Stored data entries
-- ==== Sys2Proof/Safety.lean ====
section
/-! DEFINITION. What counts as a successful run (`70_reset_and_hazards.md` R105), what the environment owes the core (`42_events.md` R80), and the properties of a state that the spec states of every reached one (R47, R66, R76, R83, R84). -/

namespace Sys2Proof.Machine

/-- The run has ended: every step of the launch's sequence has been handled (R105). -/
def State.ended (s : State) : Bool := s.inputs.isEmpty

/-- The run has ended and succeeded: `fault = NONE` at its end (R105). -/
def State.succeeded (s : State) : Bool := s.ended && decide (s.fault = .noFault)

/-- The collaborator's duty (a) of R80, seen from a core that is busy or not: a sample only for a
conversion that is in progress, and no reserved word. A tick of an idle core starts a conversion, and
each sample ends one. -/
def contractKept (busy : Bool) : List Instr → Bool
  | [] => true
  | .none :: is => contractKept busy is
  | .tick :: is => contractKept true is
  | .sampleReady _ :: is => busy && contractKept false is
  | .reserved :: _ => false

/-- The events of a list of event words. -/
def eventsOf (evs : List EvWord) : List Instr := evs.map decodeEvent

/-- The two writes of one dispatch, in their order (R34, R73). -/
def dispatchActions (policy : MidPolicy) (x : Sample) : List Action :=
  [.setDirection (enc (directionFromSample x policy)), .setDuty (magnitudeFromSample x)]

/-- The actions of one conversion from its tick to its dispatch (R81, R84). -/
def cycleActions (policy : MidPolicy) (x : Sample) : List Action :=
  .startConversion :: dispatchActions policy x

/-- The trace of a core that has dispatched the samples `xs`, and has one more conversion in progress
if it is busy (R83, R84). -/
def cycleTrace (policy : MidPolicy) (busy : Bool) (xs : List Sample) : List Action :=
  xs.flatMap (cycleActions policy) ++ (if busy then [.startConversion] else [])

/-- The samples `xs` account for all the core has done since reset: its trace, write for write, and the
value each sink holds, which is that of the last sample (R17, R19, R76, R84). -/
def accountsFor (xs : List Sample) (s : State) : Prop :=
  s.trace = cycleTrace s.cfg.midPolicy s.busy xs ∧
  s.dirOut = xs.getLast?.map (fun x => enc (directionFromSample x s.cfg.midPolicy)) ∧
  s.dutyOut = xs.getLast?.map magnitudeFromSample

/-- Some list of samples accounts for the state. -/
def Accounted (s : State) : Prop := ∃ xs, accountsFor xs s

/-- The regular language of R84: `(StartConversion SetDirection(_) SetDuty(_))* (StartConversion)?`. -/
def traceShape : List Action → Bool
  | [] => true
  | [.startConversion] => true
  | .startConversion :: .setDirection _ :: .setDuty _ :: rest => traceShape rest
  | _ => false

/-- The number of `StartConversion` actions, `S` of R83. -/
def startCount (l : List Action) : Nat := l.countP Action.isStart

/-- The number of `SetDirection` actions (R76). -/
def directionCount (l : List Action) : Nat := l.countP (fun a => a.code?.isSome)

/-- The number of `SetDuty` actions, `D` of R83. -/
def dutyCount (l : List Action) : Nat := l.countP (fun a => a.duty?.isSome)

/-- The counts of R76 and R83: as many direction writes as duty writes, and one start more if and only
if the core is busy. -/
def Counted (s : State) : Prop :=
  startCount s.trace = dutyCount s.trace + s.busy.toNat ∧
  directionCount s.trace = dutyCount s.trace

/-- A direction code the sink may be given: not both lines active (R46, R47). -/
def legalCode (b : DirCode) : Bool := b ≠ 0b11#2

/-- A duty the sink may be given: even and at most 254 (R48, R66). -/
def legalDuty (v : Duty) : Bool := decide (v.toNat ≤ 254) && !v.getLsbD 0

/-- An action whose value its sink may be given. -/
def legalAction : Action → Bool
  | .startConversion => true
  | .setDirection b => legalCode b
  | .setDuty v => legalDuty v

/-- Every value a sink holds, and every action on record, is legal (R17, R19, R47, R48). -/
def OutputsLegal (s : State) : Prop :=
  s.dirOut.all legalCode = true ∧ s.dutyOut.all legalDuty = true ∧
  s.trace.all legalAction = true ∧ s.emitted.all legalAction = true

/-- The input is no reset step. -/
def PortIn.isEvent (p : PortIn) : Bool := !p.rst

/-- The input is an event step that brings no sample (R107). -/
def PortIn.bringsNoSample (p : PortIn) : Bool := !p.rst && decide (kindField p.ev ≠ 0b10#2)

/-- Changes the next state of an outcome, and nothing else of it. -/
def mapNext (f : State → State) : Host.Outcome State Fault Refusal → Host.Outcome State Fault Refusal
  | .next s => .next (f s)
  | .fault r => .fault r
  | .refused r => .refused r

/-- `s` under other launch parameters. -/
def State.withCfg (c : Config) (s : State) : State := { s with cfg := c }

/-- The words of one source cycle: a tick and then its sample (`95_test_vectors.md` section 1.4). -/
def cycleWords (x : Sample) : List EvWord := [encode .tick, encode (.sampleReady x)]

end Sys2Proof.Machine
end

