/-- A run succeeds exactly when the environment kept its contract: after the last event word `fault` is
NONE if and only if each sample came for a conversion in progress and no reserved word came
(`42_events.md` section 6, R80; `70_reset_and_hazards.md` section 3, R105; decisions D8, D9, D14). -/
def Obligations.RunSucceedsExactlyWhenTheContractIsKept : Prop :=
  ∀ (s : State) (evs : List EvWord), s.fault = .noFault → s.inputs = evs.map eventInput →
    ∃ t, core.run evs.length s = .next t ∧ t.ended = true ∧
      (t.succeeded = true ↔ contractKept s.busy (eventsOf evs) = true)

/-- A tick and a sample that arrive together at a busy core, in either order (`60_exceptions.md` section
3; decision D13): the same writes, but tick first leaves the core idle, and sample first leaves it busy
with one more StartConversion. -/
def Obligations.OrderOfSimultaneousEventsMatters : Prop :=
  ∀ (s : State) (x : Sample), s.fault = .noFault → s.busy = true →
    ∃ a b,
      core.run 2 { s with inputs := [eventInput (encode .tick),
                                     eventInput (encode (.sampleReady x))] } = .next a ∧
      core.run 2 { s with inputs := [eventInput (encode (.sampleReady x)),
                                     eventInput (encode .tick)] } = .next b ∧
      a.busy = false ∧ b.busy = true ∧ a.fault = .noFault ∧ b.fault = .noFault ∧
      a.dirOut = b.dirOut ∧ a.dutyOut = b.dutyOut ∧
      a.trace = s.trace ++ dispatchActions s.cfg.midPolicy x ∧
      b.trace = a.trace ++ [.startConversion]

/-- The lines of R52's table and their words (`30_encoding.md` section 4; decision D19); an operand
outside [0, 255] spells no step. -/
def Obligations.ProgramLinesSpellTheirWords : Prop :=
  (∃ w, transcribe .reset = some { rst := true, ev := w }) ∧
  transcribe .none = some { rst := false, ev := 0x000#10 } ∧
  transcribe .tick = some { rst := false, ev := 0x100#10 } ∧
  (∀ n : Nat, n ≤ 255 →
    transcribe (.sample n) = some { rst := false, ev := BitVec.ofNat 10 (0x200 + n) } ∧
    decodeWord (0x200 + n) = .ok (.sampleReady (BitVec.ofNat 8 n)) ∧
    transcribe (.rsv n) = some { rst := false, ev := BitVec.ofNat 10 (0x300 + n) } ∧
    decodeWord (0x300 + n) = .ok .reserved) ∧
  (∀ n : Nat, 255 < n → transcribe (.sample n) = none ∧ transcribe (.rsv n) = none)
end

*What you are asked to do:*
In the entries above, find the line holding "s.dirOut.all legalCode = true" and the line holding "else of it. -/", then retype exactly those two lines and every line between them, and nothing else.

*Solution below:*
  s.dirOut.all legalCode = true ∧ s.dutyOut.all legalDuty = true ∧
  s.trace.all legalAction = true ∧ s.emitted.all legalAction = true

/-- The input is no reset step. -/
def PortIn.isEvent (p : PortIn) : Bool := !p.rst

/-- The input is an event step that brings no sample (R107). -/
def PortIn.bringsNoSample (p : PortIn) : Bool := !p.rst && decide (kindField p.ev ≠ 0b10#2)

/-- Changes the next state of an outcome, and nothing else of it. -/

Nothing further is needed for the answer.